From the Journals

Blood test might detect multiple cancer types, study suggests



A new blood-based test performs well at detecting multiple types of cancers across stages and therefore has good potential for screening, according to a prospective case-control substudy.

Investigators led by Minetta C. Liu, MD, a medical oncologist with the Mayo Clinic, Rochester, Minn., studied 6,689 participants – 2,482 with cancers of more than 50 types and 4,207 without cancer – drawn from the Circulating Cell-free Genome Atlas Study and the STRIVE Study populations.

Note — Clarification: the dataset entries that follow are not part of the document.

-- ==== Sys2Proof/Tests/Slice0.lean ====
section
/-! SUPPORT. The model's own tests. Words are written out from the formats of spec/30_encoding.md R62; expected results
come from spec/95_test_vectors.md, whose row each test names, or from the worked example of the rule it names. The last
part gives, for each statement with hypotheses, states and operands that meet them. -/

namespace Sys2Proof.Tests

-- One theorem at a time: in parallel the threads' stacks alone fill the memory a check allows.
set_option Elab.async false

open Sys2Proof.Machine

/-! ## Ill-formed operands are refused (R63, R64) -/

theorem test_reg_field_16_refused : regOf? 16 = none ∧ regOf? 15 = some 0xF := by decide
theorem test_nibble_field_16_refused : nibbleOf? 16 = none ∧ nibbleOf? 15 = some 0xF := by decide
theorem test_byte_field_256_refused : byteOf? 256 = none ∧ byteOf? 255 = some 0xFF := by decide
theorem test_addr_field_4096_refused : addrOf? 4096 = none ∧ addrOf? 4095 = some 0xFFF := by decide

/-! ## Every constructor's word, bit by bit (x = 1010, y = 0101, n = 0110, nn = 00111100, nnn = 100111100111) -/

theorem test_decode_cls : decodeWord 0b0000000011100000#16 = .ok .cls := by decide
theorem test_decode_ret : decodeWord 0b0000000011101110#16 = .ok .ret := by decide
theorem test_decode_jp : decodeWord 0b0001100111100111#16 = .ok (.jp 0x9E7) := by decide
theorem test_decode_call : decodeWord 0b0010100111100111#16 = .ok (.call 0x9E7) := by decide
theorem test_decode_seImm : decodeWord 0b0011101000111100#16 = .ok (.seImm 0xA 0x3C) := by decide
theorem test_decode_sneImm : decodeWord 0b0100101000111100#16 = .ok (.sneImm 0xA 0x3C) := by decide
theorem test_decode_seReg : decodeWord 0b0101101001010000#16 = .ok (.seReg 0xA 0x5) := by decide
theorem test_decode_ldImm : decodeWord 0b0110101000111100#16 = .ok (.ldImm 0xA 0x3C) := by decide
theorem test_decode_addImm : decodeWord 0b0111101000111100#16 = .ok (.addImm 0xA 0x3C) := by decide
theorem test_decode_ldReg : decodeWord 0b1000101001010000#16 = .ok (.ldReg 0xA 0x5) := by decide
theorem test_decode_orReg : decodeWord 0b1000101001010001#16 = .ok (.orReg 0xA 0x5) := by decide
theorem test_decode_andReg : decodeWord 0b1000101001010010#16 = .ok (.andReg 0xA 0x5) := by decide
theorem test_decode_xorReg : decodeWord 0b1000101001010011#16 = .ok (.xorReg 0xA 0x5) := by decide
theorem test_decode_addReg : decodeWord 0b1000101001010100#16 = .ok (.addReg 0xA 0x5) := by decide
theorem test_decode_subReg : decodeWord 0b1000101001010101#16 = .ok (.subReg 0xA 0x5) := by decide
theorem test_decode_shr : decodeWord 0b1000101001010110#16 = .ok (.shr 0xA 0x5) := by decide
theorem test_decode_subnReg : decodeWord 0b1000101001010111#16 = .ok (.subnReg 0xA 0x5) := by decide
theorem test_decode_shl : decodeWord 0b1000101001011110#16 = .ok (.shl 0xA 0x5) := by decide
theorem test_decode_sneReg : decodeWord 0b1001101001010000#16 = .ok (.sneReg 0xA 0x5) := by decide
theorem test_decode_ldI : decodeWord 0b1010100111100111#16 = .ok (.ldI 0x9E7) := by decide
theorem test_decode_jpV0 : decodeWord 0b1011100111100111#16 = .ok (.jpV0 0x9E7) := by decide
theorem test_decode_rnd : decodeWord 0b1100101000111100#16 = .ok (.rnd 0xA 0x3C) := by decide
theorem test_decode_drw : decodeWord 0b1101101001010110#16 = .ok (.drw 0xA 0x5 0x6) := by decide
theorem test_decode_skp : decodeWord 0b1110101010011110#16 = .ok (.skp 0xA) := by decide
theorem test_decode_sknp : decodeWord 0b1110101010100001#16 = .ok (.sknp 0xA) := by decide
theorem test_decode_ldVxDt : decodeWord 0b1111101000000111#16 = .ok (.ldVxDt 0xA) := by decide
theorem test_decode_ldVxK : decodeWord 0b1111101000001010#16 = .ok (.ldVxK 0xA) := by decide
theorem test_decode_ldDtVx : decodeWord 0b1111101000010101#16 = .ok (.ldDtVx 0xA) := by decide
theorem test_decode_ldStVx : decodeWord 0b1111101000011000#16 = .ok (.ldStVx 0xA) := by decide
theorem test_decode_addI : decodeWord 0b1111101000011110#16 = .ok (.addI 0xA) := by decide
theorem test_decode_ldF : decodeWord 0b1111101000101001#16 = .ok (.ldF 0xA) := by decide
theorem test_decode_ldB : decodeWord 0b1111101000110011#16 = .ok (.ldB 0xA) := by decide
theorem test_decode_ldMemVx : decodeWord 0b1111101001010101#16 = .ok (.ldMemVx 0xA) := by decide
theorem test_decode_ldVxMem : decodeWord 0b1111101001100101#16 = .ok (.ldVxMem 0xA) := by decide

The investigators performed bisulfite sequencing that targeted informative methylation regions of plasma cell-free DNA (cfDNA), and developed and validated a molecular classifier using methylation patterns to detect cancer and determine its tissue of origin.

Test performance was assessed both for cancer overall and for a prespecified set of 12 cancers (anus, bladder, colon/rectum, esophagus, head and neck, liver/bile duct, lung, lymphoma, ovary, pancreas, plasma cell neoplasm, stomach) that account for about 63% of U.S. cancer deaths annually.

Results reported this week in the Annals of Oncology showed that the test had a specificity of 99.3% in the validation cohort, corresponding to a false-positive rate of just 0.7%.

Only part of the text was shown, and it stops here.